Keyword: Hybrid wavelet neuronal-fuzzification, Wavelet decomposition, nCov-19, Transmission risk, Mean absolute scaled error (mase), Symmetric mean absolute percentage error (sMAPE)

1. Introduction

The World Health Organization (WHO) as on January 30, 2020 has announced 2019–2020 corona-genomic-virus a public health-emergency of international concern that can be abbreviated as PHEIC. Situation further worsened worldwide which was declared pandemic on March 11, 2020. Till now, local transmission of this epidemic is being recording and increasing the count in countries including the six WHO regions.

Basically, their structure observed so far can be described as enveloped non-segmented positive-sense RNA-genomic viruses having place in the clan of Corona viridae majorly circulated in humans with other mammals. However, in most cases studied, individual related coronavirus infections are mild having identified two Beta corona viruses: severe-acute-respiratory-syndrome-coronavirus (SARS-CoV) & Middle-East-respiratory-syndrome-coronavirus (MERS-CoV) (Figs. 1 and 2 ).

Fig 1 — Detailed diagram of COVID-19 affecting the host RNAs.

Fig 2 — COVID-19 symptoms & transmission as directed by CDCP/USA Today/WHO.

The outburst of nCOVID-19 studied in detail through data-based modeling & forecast analysis [1]. Detailed explanation of mathematical perspective to understand spread of infectious diseases is provided [2]. Estimation of atmosphere pollutants through dynamic indicators, discussion of the meditating body complexity, statistical simulations towards dynamics of HIV, IoT-based wireless transmissions having malware spread were modelled and studied in detail [3], [4], [5], [6]. Coronavirus data analyzed for risk assessment and forecasts [7]. Transmission data of the virus outbreak to atudy gov interventions [8]. Towards tracking the rate of transmission of epidemic based on the data driven study of the situation was carried out [9]. Study of a mathematical model towards dynamics of transmission and its control provided [10]. Spatial spread relationships during Coronavirus pandemic spread into the world via self- organizing maps analyzed [11]. WHO report on novel coronavirus in Japan and MERS-CoV update has been surveyed [12], [13]. WHO report on Coronavirus updated on January 19, 2020 [14]. The rate of spread of the epidemic in the scale-free networks [15]. As per the outcomes of this pandemic, efficiency of control strategies towards reduction of social mixing in China is modelled [16]. The complexity in the forecast accuracy of nCOVID-19 pandemic is dealt with [17]. Futuristic estimations computed via supervised learning of COVID [18]. Time series forecasting of the genomic virus spread in India applying genetic programming [19]. This pandemic outbreak is studied on the basis of training testing of Multimodal data [20]. The molecules that may perhaps enter into host cell and cause acute respiratory syndrome targeting towards coronavirus studied [21]. Study forecasted impending COVID-19 spread cases for China plus some other regions using mathematical & traditional time-series prediction models [22]. Mathematical model-based prediction at an early stage achieved for the outburst of this particular virus in China [23]. Extensive exploration of pneumonia outbreak via corona-genome originating from bat species [24].

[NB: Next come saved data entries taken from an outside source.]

-- ==== Sys2Proof/Laws/Counters.lean ====
section
/-! SUPPORT. The counters' marks (01 R22): every operation of a stream context, of a Link Receiver and of the management side keeps them in agreement with the counters' values. -/

namespace Sys2Proof.Machine

/-! ## Counters -/

/-- Every counter of a set has its mark exactly at 65535. -/
def Marked {n : Nat} (v : Vector Counter n) : Prop := ∀ k : Fin n, (v[k]).Ok

theorem bump_ok {c : Counter} (h : c.Ok) : c.bump.Ok := by
  unfold Counter.bump
  split
  · exact h
  · next hn =>
    have hm : c.mark = false := by
      cases hc : c.mark
      · rfl
      · exact absurd (h.1 hc) hn
    simp [Counter.Ok, hm]

theorem Marked.bump {n : Nat} {v : Vector Counter n} (h : Marked v) (k : Fin n) : Marked (v.set k v[k].bump) := by
  intro j
  by_cases hj : k = j
  · subst hj; simpa using bump_ok (h k)
  · have : k.val ≠ j.val := fun he => hj (Fin.ext he)
    have h2 := h j
    simp only [Fin.getElem_fin] at h2 ⊢
    rwa [Vector.getElem_set_ne _ _ this]

theorem marked_zero (n : Nat) : Marked (Vector.replicate n Counter.zero) := fun k => by simp [Counter.Ok, Counter.zero]

/-! ## Stream contexts -/

/-- Context c's counters are marked. -/
def Ctx.Marks (c : Ctx) : Prop := Marked c.s.counters

namespace Ctx

/-- A context with the counters of a marked one. -/
theorem Marks.of {c d : Ctx} (h : c.Marks) (e : d.s.counters = c.s.counters) : d.Marks := by unfold Marks; rw [e]; exact h

theorem Marks.count {c : Ctx} (h : c.Marks) (k : Fin 24) : (c.count k).Marks := by
  unfold Marks; rw [count_s_counters]; exact h.bump k

theorem Marks.countN {c : Ctx} (h : c.Marks) (k : Fin 24) (n : Nat) : (c.countN k n).Marks := by
  induction n generalizing c with
  | zero => exact h
  | succ n ih => exact ih (h.count k)

theorem Marks.note {c : Ctx} (h : c.Marks) (a : Bool) (n : Notice) : (c.note a n).Marks := by
  unfold Ctx.note; split <;> exact h

theorem Marks.noteState {c : Ctx} (h : c.Marks) (cause : Cause) : (c.noteState cause).Marks := h.note _ _

theorem Marks.dropHead {c : Ctx} (h : c.Marks) : c.dropHead.Marks := by
  unfold Ctx.dropHead; split
  · exact h
  · exact Marks.count (h.of (by rfl)) _

theorem Marks.dropHeads {c : Ctx} (h : c.Marks) (n : Nat) : (c.dropHeads n).Marks := by
  induction n generalizing c with
  | zero => exact h
  | succ n ih => exact ih h.dropHead

theorem Marks.trimForInsert {c : Ctx} (h : c.Marks) : c.trimForInsert.Marks := by
  unfold Ctx.trimForInsert; split
  · exact h.dropHead
  · exact h

theorem Marks.releaseHeld {c : Ctx} (h : c.Marks) (e : Seq) (q : Bool) (ws : List Word) : (c.releaseHeld e q ws).Marks := by
  unfold Ctx.releaseHeld; exact Marks.count (h.trimForInsert.of (by rfl)) _

theorem Marks.releaseNew {c : Ctx} (h : c.Marks) (e : Seq) (q : Bool) (ws : List Word) : (c.releaseNew e q ws).Marks := by
  unfold Ctx.releaseNew; exact Marks.count (h.trimForInsert.of (by rfl)) _

theorem Marks.substitute {c : Ctx} (h : c.Marks) : c.substitute.Marks := by
  unfold Ctx.substitute; split
  · exact h
  · exact h.trimForInsert.of (by rfl)

theorem Marks.startTimer {c : Ctx} (h : c.Marks) : c.startTimer.Marks := by unfold Marks; rw [startTimer_s_counters]; exact h

theorem Marks.settleTimer {c : Ctx} (h : c.Marks) : c.settleTimer.Marks := by unfold Marks; rw [settleTimer_s_counters]; exact h

theorem Marks.chainReleases {c : Ctx} (h : c.Marks) (n : Nat) : (c.chainReleases n).Marks := by
  induction n generalizing c with
  | zero => exact h
  | succ n ih =>
    unfold Ctx.chainReleases
    split
    · exact h
    · split
      · exact h
      · exact ih ((h.of (by rfl)).releaseHeld _ _ _)

theorem Marks.chain {c : Ctx} (h : c.Marks) : c.chain.Marks := (Marks.chainReleases h _).settleTimer

theorem Marks.flushWindow {c : Ctx} (h : c.Marks) : c.flushWindow.Marks := Marks.countN (h.of (by rfl)) _ _

theorem Marks.flushQueue {c : Ctx} (h : c.Marks) : c.flushQueue.Marks := Marks.countN (h.of (by rfl)) _ _

theorem Marks.freeAcq {c : Ctx} (h : c.Marks) : c.freeAcq.Marks := by unfold Marks; rw [freeAcq_s_counters]; exact h

theorem Marks.freeJump {c : Ctx} (h : c.Marks) : c.freeJump.Marks := by unfold Marks; rw [freeJump_s_counters]; exact h

theorem Marks.strayJump {c : Ctx} (h : c.Marks) : c.strayJump.Marks := by
  unfold Ctx.strayJump; split
  · exact h
  · exact Marks.count (h.of (by rfl)) _

theorem Marks.discardJumpOn {c : Ctx} (h : c.Marks) (x : Path) : (c.discardJumpOn x).Marks := by
  unfold Ctx.discardJumpOn; split
  · exact h
  · split
    · exact h.strayJump
    · exact h

theorem Marks.presence {c : Ctx} (h : c.Marks) (x : Path) (p : Presence) : Marks { c with s := c.s.setPresence x p } := by
  cases x <;> exact h

/-! ### Arrivals -/

theorem Marks.baseArrival {c : Ctx} (h : c.Marks) (x : Path) (f : Frame) : (c.baseArrival x f).Marks :=
  (((h.discardJumpOn x).releaseNew _ _ _).count _).chain

theorem Marks.storeHeld {c : Ctx} (h : c.Marks) (x : Path) (e : Seq) (f : Frame) : (c.storeHeld x e f).Marks := by
  unfold Ctx.storeHeld
  simp only
  split
  · exact (((h.discardJumpOn x).of (by rfl)).count _).startTimer
  · exact ((h.discardJumpOn x).of (by rfl)).count _

theorem Marks.windowArrival {c : Ctx} (h : c.Marks) (x : Path) (e : Seq) (f : Frame) : (c.windowArrival x e f).Marks := by
  unfold Ctx.windowArrival; split
  · exact h.count _
  · exact h.storeHeld x e f

theorem Marks.nearArrival {c : Ctx} (h : c.Marks) (x : Path) (f : Frame) : (c.nearArrival x f).Marks := by
  unfold Ctx.nearArrival; split
  · exact h
  · split
    · exact h.baseArrival x f
    · exact h.windowArrival x _ f

theorem Marks.pushSteps {c : Ctx} (h : c.Marks) (n : Nat) (seq : Seq) : (Ctx.pushSteps n seq c).Marks := by
  induction n generalizing c with
  | zero => exact h
  | succ n ih =>
    unfold Ctx.pushSteps; split
    · exact h
    · split
      · exact ih (h.substitute.count _).chain
      · exact h

theorem Marks.behindArrival {c : Ctx} (h : c.Marks) (x : Path) (d : Nat) : (c.behindArrival x d).Marks := by
  unfold Ctx.behindArrival; split <;> exact h.count _

theorem Marks.setJump {c : Ctx} (h : c.Marks) (x : Path) (f : Frame) : (c.setJump x f).Marks :=
  (h.of (by rfl)).count _

theorem Marks.setAcq {c : Ctx} (h : c.Marks) (x : Path) (f : Frame) : (c.setAcq x f).Marks :=
  (h.of (by rfl)).count _

theorem Marks.confirmJump {c : Ctx} (h : c.Marks) (x : Path) (e : Seq) (j : JumpCandidate) (f : Frame) :
    (c.confirmJump x e j f).Marks := by
  exact ((((((h.flushWindow.of (by rfl)).releaseHeld _ _ _).releaseNew _ _ _).count _).chain).count _).note _ _

theorem Marks.restartResync {c : Ctx} (h : c.Marks) (x : Path) (e : Seq) (f : Frame) : (c.restartResync x e f).Marks := by
  exact ((((h.flushWindow.strayJump.of (by rfl)).releaseNew _ _ _).count _).count _).note _ _

theorem Marks.farArrival {c : Ctx} (h : c.Marks) (x : Path) (e : Seq) (f : Frame) : (c.farArrival x e f).Marks := by
  unfold Ctx.farArrival
  split
  · exact h.setJump x f
  · split
    · exact h.confirmJump x e _ f
    · split
      · exact h.count _
      · exact h.strayJump.setJump x f

theorem Marks.outerArrival {c : Ctx} (h : c.Marks) (x : Path) (e : Seq) (d : Nat) (f : Frame) : (c.outerArrival x e d f).Marks := by
  unfold Ctx.outerArrival
  split
  · exact h.count _
  · split
    · split
      · exact h.restartResync x e f
      · exact h.farArrival x e f
    · split
      · exact h.restartResync x e f
      · exact h.behindArrival x d
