-- ==== Sys2Proof/Tests/Slice0.lean ====
section
/-! SUPPORT. Tests: the record checks with an ill-formed record each, the check sequence and the layouts, small single steps, and for each statement of Certificates/Slice0/Obligations.lean states and operands that meet its hypotheses. -/

open Sys2Proof Sys2Proof.Machine

namespace Sys2Proof.Tests

set_option linter.unusedSimpArgs false
set_option Elab.async false

/-! ## Small states -/

/-- s with stream 0 in context st under the active record r, and every slot that st does not hold free. -/
def withStream (st : Sys2Proof.Machine.Stream) (r : StreamRecord) (s : State) : State :=
  { s with
    streams := s.streams.set 0 st
    active := { s.active with streams := s.active.streams.set 0 r }
    tagMap := [(r.tag, 0)]
    free := 512 - st.held }

/-- A sum with one term that is not 0. -/
theorem sum_one (a : Nat) (f : StreamIdx → Nat) (h0 : f 0 = a) (h : ∀ i, i ≠ 0 → f i = 0) :
    ((List.finRange 32).map f).sum = a := by
  rw [sum_finRange, Finset.sum_eq_single 0]
  · exact h0
  · intro b _ hb; exact h b hb
  · intro hb; exact absurd (Finset.mem_univ _) hb

/-- The record in force for a context st whose active record is r. -/
def force (st : Sys2Proof.Machine.Stream) (r : StreamRecord) : StreamRecord := if st.state = .draining then st.drain.getD r else r

/-- A context of the shape of its state, under a legal record within the budget, gives a state that meets MergeOk. -/
theorem withStream_mergeOk {st : Sys2Proof.Machine.Stream} {r : StreamRecord} (h : st.ShapeOk (force st r)) (hr : r.wf = true)
    (hd : ∀ d ∈ st.drain, d.wf = true) (he : r.enable = st.state.live) (hh : st.held ≤ 512)
    (hb : st.state ≠ .off → (force st r).window + (force st r).trim ≤ 512) : (withStream st r State.reset).MergeOk := by
  have s0 : (withStream st r State.reset).stream 0 = st := State.setStream_stream State.reset 0 st
  have r0 : (withStream st r State.reset).active.record 0 = r := ConfigSet.setRecord_record State.reset.active 0 r
  have s1 : ∀ i, i ≠ 0 → (withStream st r State.reset).stream i = Sys2Proof.Machine.Stream.reset := fun i hi => by
    rw [← State.fresh_stream .powerOn .baud115200 i]; exact State.setStream_stream_ne State.reset st hi
  have r1 : ∀ i, i ≠ 0 → (withStream st r State.reset).active.record i = StreamRecord.default i := fun i hi => by
    rw [← ConfigSet.default_record i]; exact ConfigSet.setRecord_record_ne State.reset.active r hi
  have f0 : (withStream st r State.reset).inForce 0 = force st r := by unfold State.inForce force; rw [s0, r0]
  have f1 : ∀ i, i ≠ 0 → (withStream st r State.reset).inForce i = StreamRecord.default i := fun i hi => by
    unfold State.inForce; rw [s1 i hi, r1 i hi]; rfl
  have base : State.reset.MergeOk := fresh_mergeOk _ _
  have hdef : ∀ i, (StreamRecord.default i).wf = true := fun i => by simpa [State.reset, State.fresh] using base.2.1.1 i
  refine ⟨?_, ⟨?_, base.2.1.2.1, ?_, ?_⟩, ?_, ?_⟩
  · intro i; by_cases hi : i = 0
    · subst hi; rw [s0, f0, r0]; exact ⟨h, he⟩
    · rw [s1 i hi, f1 i hi, r1 i hi]
      have := base.1 i
      rw [show State.reset.stream i = Sys2Proof.Machine.Stream.reset from State.fresh_stream _ _ i,
        show State.reset.inForce i = StreamRecord.default i by
          unfold State.inForce; rw [show State.reset.stream i = Sys2Proof.Machine.Stream.reset from State.fresh_stream _ _ i]; simp [Sys2Proof.Machine.Stream.reset, State.reset, State.fresh],
        show State.reset.active.record i = StreamRecord.default i from ConfigSet.default_record i] at this
      exact this
  · intro i; by_cases hi : i = 0
    · subst hi; rw [r0]; exact hr
    · rw [r1 i hi]; exact hdef i
  · intro i; by_cases hi : i = 0
    · subst hi; rw [s0]; exact hd
    · rw [s1 i hi]; intro d hd; cases hd
  · intro e he; cases he
  · unfold State.heldSlots
    rw [sum_one st.held _ (by simp only [s0]) (fun i hi => by simp only [s1 i hi]; rfl)]
    show 512 - st.held + st.held = 512
    omega
  · rw [sum_one ((withStream st r State.reset).slotBound 0) _ rfl (fun i hi => by unfold State.slotBound; rw [s1 i hi]; rfl)]
    unfold State.slotBound; rw [s0, f0]; split
    · exact Nat.zero_le _
    · next h => exact hb h
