-- ==== Sys2Proof/Machine/Ops.lean ====
section
/-! DEFINITION. The named operations over the block's state that every meaning is written with: sparse maps, bit
fields, stored registers, unit records, free values, bytes of memory and the physical map. -/

namespace Sys2Proof.Machine

/-! ### Sparse maps -/

/-- What a sparse map reads as at a key, `d` giving the value of an unlisted key. -/
def sget {β : Type} (d : Nat → β) : List (Nat × β) → Nat → β
  | [], k => d k
  | e :: t, k => if e.1 = k then e.2 else sget d t k

/-- A sparse map without a key's entry. -/
def serase {β : Type} (k : Nat) (m : List (Nat × β)) : List (Nat × β) := m.filter fun e => decide (e.1 ≠ k)

/-- An entry put in front of the first entry with a larger key. -/
def sinsert {β : Type} (k : Nat) (v : β) : List (Nat × β) → List (Nat × β)
  | [] => [(k, v)]
  | e :: t => if k < e.1 then (k, v) :: e :: t else e :: sinsert k v t

/-- A sparse map with a key's value set; writing the value an unlisted key reads as removes the entry. -/
def sput {β : Type} [DecidableEq β] (d : Nat → β) (m : List (Nat × β)) (k : Nat) (v : β) : List (Nat × β) :=
  if v = d k then serase k m else sinsert k v (serase k m)

/-- The canonical form of a sparse map: rising keys, no entry equal to what its key reads as unlisted. -/
abbrev sparseWf {β : Type} (d : Nat → β) (m : List (Nat × β)) : Prop :=
  List.Pairwise (fun a b => a.1 < b.1) m ∧ ∀ e ∈ m, e.2 ≠ d e.1

/-- The value listed for a key, if any. -/
def slook {β : Type} : List (Nat × β) → Nat → Option β
  | [], _ => none
  | e :: t, k => if e.1 = k then some e.2 else slook t k

/-- A map with a key's value listed. -/
def sadd {β : Type} (m : List (Nat × β)) (k : Nat) (v : β) : List (Nat × β) := sinsert k v (serase k m)

/-- A list used as a set, with an element added. -/
def setAdd (x : Nat) (l : List Nat) : List Nat := if l.contains x then l else x :: l

/-- A list used as a set, without an element. -/
def setDel (x : Nat) (l : List Nat) : List Nat := l.filter fun y => decide (y ≠ x)

/-! ### Bit fields -/

/-- The field [hi:lo] of a word (R12). -/
def fld (w : Word) (hi lo : Nat) : Nat := w.toNat / 2 ^ lo % 2 ^ (hi - lo + 1)

/-- One bit of a word. -/
def bitOf (w : Word) (n : Nat) : Bool := w.toNat / 2 ^ n % 2 == 1

/-- The word with only bit `n` set. -/
def oneBit (n : Nat) : Word := BitVec.ofNat 32 (2 ^ n)

/-- A word with its field [hi:lo] replaced. -/
def setFld (w : Word) (hi lo v : Nat) : Word :=
  BitVec.ofNat 32 (w.toNat / 2 ^ (hi + 1) * 2 ^ (hi + 1) + v % 2 ^ (hi - lo + 1) * 2 ^ lo + w.toNat % 2 ^ lo)

/-- The field [hi:lo] of a natural number. -/
def nfld (v hi lo : Nat) : Nat := v / 2 ^ lo % 2 ^ (hi - lo + 1)

/-- Bit `n` of a natural number. -/
def nbit (v n : Nat) : Bool := v / 2 ^ n % 2 == 1

/-- 1 for true. -/
def b2n (b : Bool) : Nat := if b then 1 else 0

/-- The bytes of a number, little-endian. -/
def leBytes : Nat → Nat → List Byte
  | 0, _ => []
  | n + 1, v => BitVec.ofNat 8 v :: leBytes n (v / 256)

/-- The number little-endian bytes spell. -/
def leNat : List Byte → Nat
  | [] => 0
  | b :: t => b.toNat + 256 * leNat t

/-- `n` saturating at 2^32 − 1. -/
def sat32 (n : Nat) : Word := BitVec.ofNat 32 (min n 0xFFFFFFFF)

/-! ### Stored registers -/

/-- A stored register word. -/
def rdKey (s : State) (key : Nat) : Word := sget regReset s.regs key

/-- A stored register word written by the hardware. -/
def wrKey (key : Nat) (v : Word) (s : State) : State := { s with regs := sput regReset s.regs key v }

/-- The stored word at offset `off` of page `p`. -/
def rd (s : State) (p off : Nat) : Word := rdKey s (regKey 0 p off)

/-- Write the stored word at offset `off` of page `p`. -/
def wr (p off : Nat) (v : Word) (s : State) : State := wrKey (regKey 0 p off) v s

/-- The stored word of a banked register. -/
def rdB (s : State) (bank p off : Nat) : Word := rdKey s (regKey bank p off)

/-- Write a banked register. -/
def wrB (bank p off : Nat) (v : Word) (s : State) : State := wrKey (regKey bank p off) v s

/-- A 64-bit register: two words, low word first (R61). -/
def rd64B (s : State) (bank p off : Nat) : Nat := (rdB s bank p off).toNat + (rdB s bank p (off + 4)).toNat * 0x100000000

def rd64 (s : State) (p off : Nat) : Nat := rd64B s 0 p off

/-- Write a 64-bit register. -/
def wr64B (bank p off v : Nat) (s : State) : State :=
  wrB bank p (off + 4) (BitVec.ofNat 32 (v / 0x100000000)) (wrB bank p off (BitVec.ofNat 32 v) s)

def wr64 (p off v : Nat) (s : State) : State := wr64B 0 p off v s

/-- A 32-bit count that saturates at 2^32 − 1, advanced. -/
def satInc (p off n : Nat) (s : State) : State := wr p off (sat32 ((rd s p off).toNat + n)) s

/-- A 64-bit count, which wraps at 2^64, advanced. -/
def add64 (p off n : Nat) (s : State) : State := wr64 p off ((rd64 s p off + n) % 2 ^ 64) s

/-- A 32-bit count that wraps, advanced. -/
def inc32 (p off n : Nat) (s : State) : State := wr p off (BitVec.ofNat 32 ((rd s p off).toNat + n)) s

/-- A software write of one word of a register: its writable bits take the data, the others stay (R18). -/
def stWord (bank p off : Nat) (v : Word) (s : State) : State :=
  match specAt p off with
  | some r => wrB bank p off ((rdB s bank p off &&& ~~~r.wordMask off) ||| (v &&& r.wordMask off)) s
  | none => s

/-- A software write of one word, or of two words, low word first (R61). -/
def stReg (bank p off : Nat) (data : DWord) (wide : Bool) (s : State) : State :=
  let s1 := stWord bank p off (BitVec.ofNat 32 data.toNat) s
  if wide then stWord bank p (off + 4) (BitVec.ofNat 32 (data.toNat / 0x100000000)) s1 else s1

/-- Whether acknowledging unit `u` acts on the snapshot of the commit in progress (R645 step 4, R647). -/
def adopted (s : State) (u : Nat) : Bool := decide (s.prot.phase = .committing) && !s.prot.waiting.contains u

/-- A staged field as unit `u` acts on it: the committed copy, or the snapshot it has adopted (R644, R647). -/
def stg (s : State) (u bank p off : Nat) : Word :=
  sget regReset (if adopted s u then s.prot.snapshot else s.committed) (regKey bank p off)

/-- A 64-bit staged field as unit `u` acts on it. -/
def stg64 (s : State) (u bank p off : Nat) : Nat :=
  (stg s u bank p off).toNat + (stg s u bank p (off + 4)).toNat * 0x100000000

/-- The PASID bindings as unit `u` acts on them (R645, R647). -/
def bindingsAt (s : State) (u : Nat) : List Binding := if adopted s u then s.prot.pbtNew else s.prot.pbt

/-- The page and offset of a slice's registers in the SLICE page (R666). -/
def sliceReg (slice off : Nat) : Nat × Nat := (pageOf 15 2 (1 + slice / 8), 0x100 + 0x1E0 * (slice % 8) + off)

/-- A staged field of a slice as unit `u` acts on it. -/
def slStg (s : State) (u slice off : Nat) : Word := stg s u 0 (sliceReg slice off).1 (sliceReg slice off).2

/-- SL_CFG.EN of a slice as unit `u` acts on it. -/
def sliceEnabled (s : State) (u slice : Nat) : Bool := bitOf (slStg s u slice 0x00) 0

/-- SL_CFG.FUNC of a slice as unit `u` acts on it. -/
def sliceFunc (s : State) (u slice : Nat) : Nat := fld (slStg s u slice 0x00) 6 1

/-- A slice's record. -/
def sliceSt (s : State) (n : Nat) : SliceSt := sget (fun _ => ({} : SliceSt)) s.slices n

def setSliceSt (n : Nat) (v : SliceSt) (s : State) : State :=
  { s with slices := sput (fun _ => ({} : SliceSt)) s.slices n v }

/-! ### Tiles -/

/-- A physical tile. -/
def tileSt (s : State) (d u : Nat) : TileSt := sget (fun _ => ({} : TileSt)) s.tiles.tiles (d * 15 + u)

def setTile (d u : Nat) (t : TileSt) (s : State) : State :=
  { s with tiles := { s.tiles with tiles := sput (fun _ => ({} : TileSt)) s.tiles.tiles (d * 15 + u) t } }

/-- The logical tile bound to a physical one, LT within the die; 0x3F for none (R16, R72). `bindTile` holds unit + 1
by logical tile die × 12 + LT, 0 where the logical tile is not bound. -/
def logicalTile (s : State) (d u : Nat) : Nat :=
  ((List.range 12).find? fun lt => sget (fun _ => 0) s.org.bindTile (d * 12 + lt) == u + 1).getD 0x3F

/-- The physical unit of a logical tile die × 12 + LT, if it is bound. -/
def tileUnit (s : State) (lt : Nat) : Option Nat :=
  match sget (fun _ => 0) s.org.bindTile lt with
  | 0 => none
  | n + 1 => some n

/-! ### CRC-32 and the NOR -/

/-- One bit of the reflected CRC-32 of R540 (polynomial 0x04C1_1DB7, reflected 0xEDB8_8320). -/
def crcBit (c : Nat) : Nat := if c % 2 = 1 then (c / 2) ^^^ 0xEDB88320 else c / 2

def crcBits : Nat → Nat → Nat
  | 0, c => c
  | n + 1, c => crcBits n (crcBit c)

/-- CRC-32 over bytes, as R540 defines it. -/
def crc32 (l : List Byte) : Nat := (l.foldl (fun c b => crcBits 8 (c ^^^ b.toNat)) 0xFFFFFFFF) ^^^ 0xFFFFFFFF

/-- What an erased byte of the NOR reads as. -/
def norDefault : Nat → Byte := fun _ => 0xFF

/-- A byte of the NOR. -/
def rdNor (s : State) (a : Nat) : Byte := sget norDefault s.nor.bytes a

/-- Program a byte of the NOR. -/
def wrNor (a : Nat) (b : Byte) (s : State) : State :=
  { s with nor := { s.nor with bytes := sput norDefault s.nor.bytes a b } }

/-- Program bytes of the NOR from `a`. -/
def wrNorN (a : Nat) : List Byte → State → State
  | [], s => s
  | b :: t, s => wrNorN (a + 1) t (wrNor a b s)

/-- `n` bytes of the NOR from `a`. -/
def rdNorN (s : State) (a : Nat) : Nat → List Byte
  | 0 => []
  | n + 1 => rdNor s a :: rdNorN s (a + 1) n

/-- Erase `n` bytes of the NOR from `a`. -/
def eraseNor (a n : Nat) (s : State) : State :=
  { s with nor := { s.nor with bytes := s.nor.bytes.filter fun e => !(decide (a ≤ e.1) && decide (e.1 < a + n)) } }

/-! ### Units -/

/-- The control record of the unit of a page. -/
def unitSt (s : State) (p : Nat) : UnitSt := sget (fun _ => ({} : UnitSt)) s.units p

/-- Write the control record of a page's unit. -/
def setUnit (p : Nat) (u : UnitSt) (s : State) : State := { s with units := sput (fun _ => ({} : UnitSt)) s.units p u }

/-- Whether a unit counts in its group: not SPARE and not RETIRED (R34, R87). -/
def counted (s : State) (p : Nat) : Bool :=
  decide ((unitSt s p).state ≠ .spare) && decide ((unitSt s p).state ≠ .retired)

/-- A group's state: the first of FAULTED, HOLD, DRAINING, OFF, ACTIVE that any member's state is; RETIRED where no
member counts (R34). -/
def groupStateOf (l : List UState) : UState :=
  let l' := l.filter fun x => decide (x ≠ .spare) && decide (x ≠ .retired)
  if l'.contains .faulted then .faulted
  else if l'.contains .hold then .hold
  else if l'.contains .draining then .draining
  else if l'.contains .off then .off
  else if l'.contains .active then .active
  else .retired

/-- UNIT_STAT.STATE of a page: a member's own, a group's over its members (R34), at most `fuel` levels down. A tile in
SPARE or RETIRED reports that state. -/
def stateOf : Nat → State → Nat → UState
  | 0, s, p => (unitSt s p).state
  | fuel + 1, s, p =>
    if (unitSt s p).state = .spare ∨ (unitSt s p).state = .retired then (unitSt s p).state
    else
      match ctrlMembersOf p with
      | [] => (unitSt s p).state
      | ms => groupStateOf (ms.map fun m => stateOf fuel s m)

/-- BOOT_STAT.PHASE (R778, R808): 5 is RUN. -/
def phase (s : State) : Nat := fld (rd s pBoot 0x100) 2 0

/-- WD_STAT.DEV_FAULT (R695, R718). -/
def devFault (s : State) : Bool := bitOf (rd s pWatchdog 0x108) 10

/-- UNIT_STAT.STATE of a page (R75); the DEV page reads FAULTED after a device fault (R695) and OFF outside RUN (R778). -/
def pageState (s : State) (p : Nat) : UState :=
  if p = pDev ∧ devFault s then .faulted
  else if p = pDev ∧ phase s ≠ 5 then .off
  else stateOf 4 s p

/-- The physical segment, 0 to 12, bound to a logical one (R17). -/
def segUnit (s : State) (seg : Nat) : Nat := sget (fun k => k % 12) s.org.bindSeg seg

/-- The page of the unit bound to a logical segment. -/
def segPage (s : State) (seg : Nat) : Nat := pSegment (seg / 12) (segUnit s seg)

/-! ### Free values -/

/-- The next free value; the counter is plain state (assumption log 1). -/
def freeVal (s : State) : BitVec 64 := Config.freeValue s.freeCtr

/-- The state after a free value has been taken. -/
def tickFree (n : Nat) (s : State) : State := { s with freeCtr := s.freeCtr + n }

/-! ### Output -/

/-- Put one item out. -/
def emit (o : Out) (s : State) : State := { s with out := o :: s.out }

/-! ### Physical memory -/

/-- The ranges of the physical map (R44, R393). -/
inductive PRange where
  | near (die : Nat) | far (die ch : Nat) | bar0 | chiplet (site : Nat) | host | unbacked
deriving DecidableEq, Repr

/-- The range a physical address lies in (R393). -/
def rangeOf (pa : Nat) : PRange :=
  if pa < 0x4000000000 then .near (pa / 0x800000000)
  else if 0x10000000000 ≤ pa ∧ pa < 0x18000000000 then
    .far ((pa - 0x10000000000) / 0x1000000000) ((pa - 0x10000000000) / 0x800000000 % 2)
  else if 0x20000000000 ≤ pa ∧ pa < 0x20004000000 then .bar0
  else if 0x30000000000 ≤ pa ∧ pa < 0x32000000000 then .chiplet ((pa - 0x30000000000) / 0x1000000000)
  else if 0x800000000000 ≤ pa ∧ pa < 0x1000000000000 then .host
  else .unbacked

/-- The memory controllers of a die. -/
def memCtl (s : State) (d : Nat) : MemCtl := sget (fun _ => ({} : MemCtl)) s.memctl d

None of the authors have studied the wavelet based neuronal fuzzification hybrid model for the data of country-wise spread of COVID-19 genome. In this article, forecasts of the country-based day to day basis data of confirmed, deaths and recovered cases. Analysis has been carried out through the machine-learned WNF hybridization predicting for shorter time span and forecasts through interpolation alongwith moving averages method for longer time spans and performance measures through MASE and sMAPE which have not been applied in any of the studies yet.

2. Dataset assessment

Single variable involving time successions’ datasets have to be collected for real-time response variables’ estimation for nCOVID-19 records in India, China and the USA. Now, such cases from three diverse countries having totally different history about their past cases have been simulated. Further, in case of India & USA, we have considered the daily laboratory-confirmed records starting approximately from mid of January through May 17, 2020 with variations in time-periods according to different datasets for model computations. Daily COVID-19 confirmed, deaths and recovered cases data for China are taken for the time period December 31, 2019 through May 17, 2020; daily corona spread in India having confirmed cases from January 31, 2020 through May 17, 2020, deaths cases February 22, 2020, through May 17, 2020, respectively. The dataset for India contains a total of 108 observations, 119 observations for USA, 139 observations for China. For these countries the outbreaks of nCoV-19 started at absolutely different timeline and the epidemic curves for India & USA majorly not showing any kind of diminishing curve or trajectory as per the response variables, alike China. A pragmatic approach assumes that the trend will continue indeterminately in the future which is very different from various deterministic modeling methods that would perhaps tend towards convergence at farther future.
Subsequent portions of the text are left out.